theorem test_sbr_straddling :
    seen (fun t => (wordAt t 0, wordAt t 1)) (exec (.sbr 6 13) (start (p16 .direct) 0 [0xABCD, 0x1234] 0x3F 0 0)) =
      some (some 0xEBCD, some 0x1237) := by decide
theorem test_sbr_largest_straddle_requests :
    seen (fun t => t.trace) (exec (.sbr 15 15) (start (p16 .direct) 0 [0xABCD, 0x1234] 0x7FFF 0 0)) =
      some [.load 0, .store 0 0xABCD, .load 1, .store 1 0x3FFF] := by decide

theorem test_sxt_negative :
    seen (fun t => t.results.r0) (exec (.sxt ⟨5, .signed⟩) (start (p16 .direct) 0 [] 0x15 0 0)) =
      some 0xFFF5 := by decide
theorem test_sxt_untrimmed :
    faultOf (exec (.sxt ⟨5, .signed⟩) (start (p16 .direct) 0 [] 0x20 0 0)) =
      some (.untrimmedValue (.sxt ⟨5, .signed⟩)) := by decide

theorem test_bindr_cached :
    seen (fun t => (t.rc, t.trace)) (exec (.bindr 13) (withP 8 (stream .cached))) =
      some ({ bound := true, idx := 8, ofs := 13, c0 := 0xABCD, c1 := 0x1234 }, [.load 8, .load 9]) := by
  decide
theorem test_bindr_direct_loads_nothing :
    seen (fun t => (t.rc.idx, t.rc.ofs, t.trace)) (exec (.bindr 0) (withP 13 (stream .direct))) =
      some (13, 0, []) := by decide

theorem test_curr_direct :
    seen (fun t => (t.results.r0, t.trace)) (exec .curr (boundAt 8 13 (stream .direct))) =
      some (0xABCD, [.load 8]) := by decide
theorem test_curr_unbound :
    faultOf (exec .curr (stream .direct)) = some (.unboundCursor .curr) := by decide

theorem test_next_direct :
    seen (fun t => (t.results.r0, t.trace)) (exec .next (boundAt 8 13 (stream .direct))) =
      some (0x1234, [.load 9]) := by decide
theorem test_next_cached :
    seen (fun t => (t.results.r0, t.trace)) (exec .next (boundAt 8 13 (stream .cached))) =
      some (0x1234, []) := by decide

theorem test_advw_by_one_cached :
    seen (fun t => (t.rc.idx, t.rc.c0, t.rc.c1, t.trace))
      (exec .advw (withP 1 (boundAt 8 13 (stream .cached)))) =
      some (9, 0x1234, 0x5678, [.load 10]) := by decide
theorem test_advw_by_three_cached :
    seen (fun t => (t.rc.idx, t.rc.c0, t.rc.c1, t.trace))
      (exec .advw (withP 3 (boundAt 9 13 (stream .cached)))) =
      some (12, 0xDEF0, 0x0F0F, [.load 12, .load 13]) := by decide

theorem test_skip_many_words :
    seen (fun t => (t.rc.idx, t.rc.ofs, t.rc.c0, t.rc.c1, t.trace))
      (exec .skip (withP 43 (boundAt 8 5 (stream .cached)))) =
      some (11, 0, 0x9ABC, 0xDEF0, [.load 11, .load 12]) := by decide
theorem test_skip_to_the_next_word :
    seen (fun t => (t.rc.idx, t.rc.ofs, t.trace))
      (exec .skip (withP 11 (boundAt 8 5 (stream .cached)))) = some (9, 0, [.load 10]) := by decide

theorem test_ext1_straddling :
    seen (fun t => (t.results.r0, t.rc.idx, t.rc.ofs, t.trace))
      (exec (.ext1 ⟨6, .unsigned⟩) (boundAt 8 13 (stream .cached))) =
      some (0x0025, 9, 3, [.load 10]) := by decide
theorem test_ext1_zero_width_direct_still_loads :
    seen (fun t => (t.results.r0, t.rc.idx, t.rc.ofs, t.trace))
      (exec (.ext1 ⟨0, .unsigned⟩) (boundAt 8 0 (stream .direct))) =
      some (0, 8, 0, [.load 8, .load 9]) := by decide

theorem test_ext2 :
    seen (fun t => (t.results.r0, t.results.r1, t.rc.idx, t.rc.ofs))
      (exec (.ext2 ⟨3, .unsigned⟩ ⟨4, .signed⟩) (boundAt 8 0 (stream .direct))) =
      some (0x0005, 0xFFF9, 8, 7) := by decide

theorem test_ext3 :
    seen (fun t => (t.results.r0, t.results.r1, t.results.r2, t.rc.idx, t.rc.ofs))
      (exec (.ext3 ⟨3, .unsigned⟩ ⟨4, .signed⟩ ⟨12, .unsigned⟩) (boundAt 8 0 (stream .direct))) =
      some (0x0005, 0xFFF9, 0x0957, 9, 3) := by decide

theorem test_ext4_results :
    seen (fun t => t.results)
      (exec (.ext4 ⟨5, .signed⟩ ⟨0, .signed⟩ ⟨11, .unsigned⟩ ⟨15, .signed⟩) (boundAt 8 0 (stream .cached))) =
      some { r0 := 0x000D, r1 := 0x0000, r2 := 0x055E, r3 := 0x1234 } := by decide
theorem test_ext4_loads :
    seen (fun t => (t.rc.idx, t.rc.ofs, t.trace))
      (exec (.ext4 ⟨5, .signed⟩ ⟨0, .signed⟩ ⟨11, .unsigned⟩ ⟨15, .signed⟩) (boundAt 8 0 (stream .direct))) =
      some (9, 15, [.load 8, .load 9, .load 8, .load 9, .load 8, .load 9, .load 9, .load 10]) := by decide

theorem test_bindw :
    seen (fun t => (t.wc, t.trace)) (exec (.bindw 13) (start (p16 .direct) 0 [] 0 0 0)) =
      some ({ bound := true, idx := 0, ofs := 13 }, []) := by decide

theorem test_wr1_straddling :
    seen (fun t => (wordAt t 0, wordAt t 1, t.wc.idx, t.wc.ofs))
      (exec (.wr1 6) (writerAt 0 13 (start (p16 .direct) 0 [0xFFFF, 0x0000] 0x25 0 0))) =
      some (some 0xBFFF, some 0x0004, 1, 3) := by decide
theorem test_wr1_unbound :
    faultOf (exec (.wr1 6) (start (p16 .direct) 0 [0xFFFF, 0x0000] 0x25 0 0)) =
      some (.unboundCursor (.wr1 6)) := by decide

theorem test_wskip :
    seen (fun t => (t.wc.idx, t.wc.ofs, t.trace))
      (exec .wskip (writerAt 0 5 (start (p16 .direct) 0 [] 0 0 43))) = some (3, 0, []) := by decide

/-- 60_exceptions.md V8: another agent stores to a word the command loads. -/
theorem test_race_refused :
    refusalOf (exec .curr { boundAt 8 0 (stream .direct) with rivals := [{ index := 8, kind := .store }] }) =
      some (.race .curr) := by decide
::::::::::
## PROBLEM TO WORK ON
Find the word "unboundCursor" in the entries above. Copy every line that has it.

## RESULT
    faultOf (exec .curr (stream .direct)) = some (.unboundCursor .curr) := by decide
      some (.unboundCursor (.wr1 6)) := by decide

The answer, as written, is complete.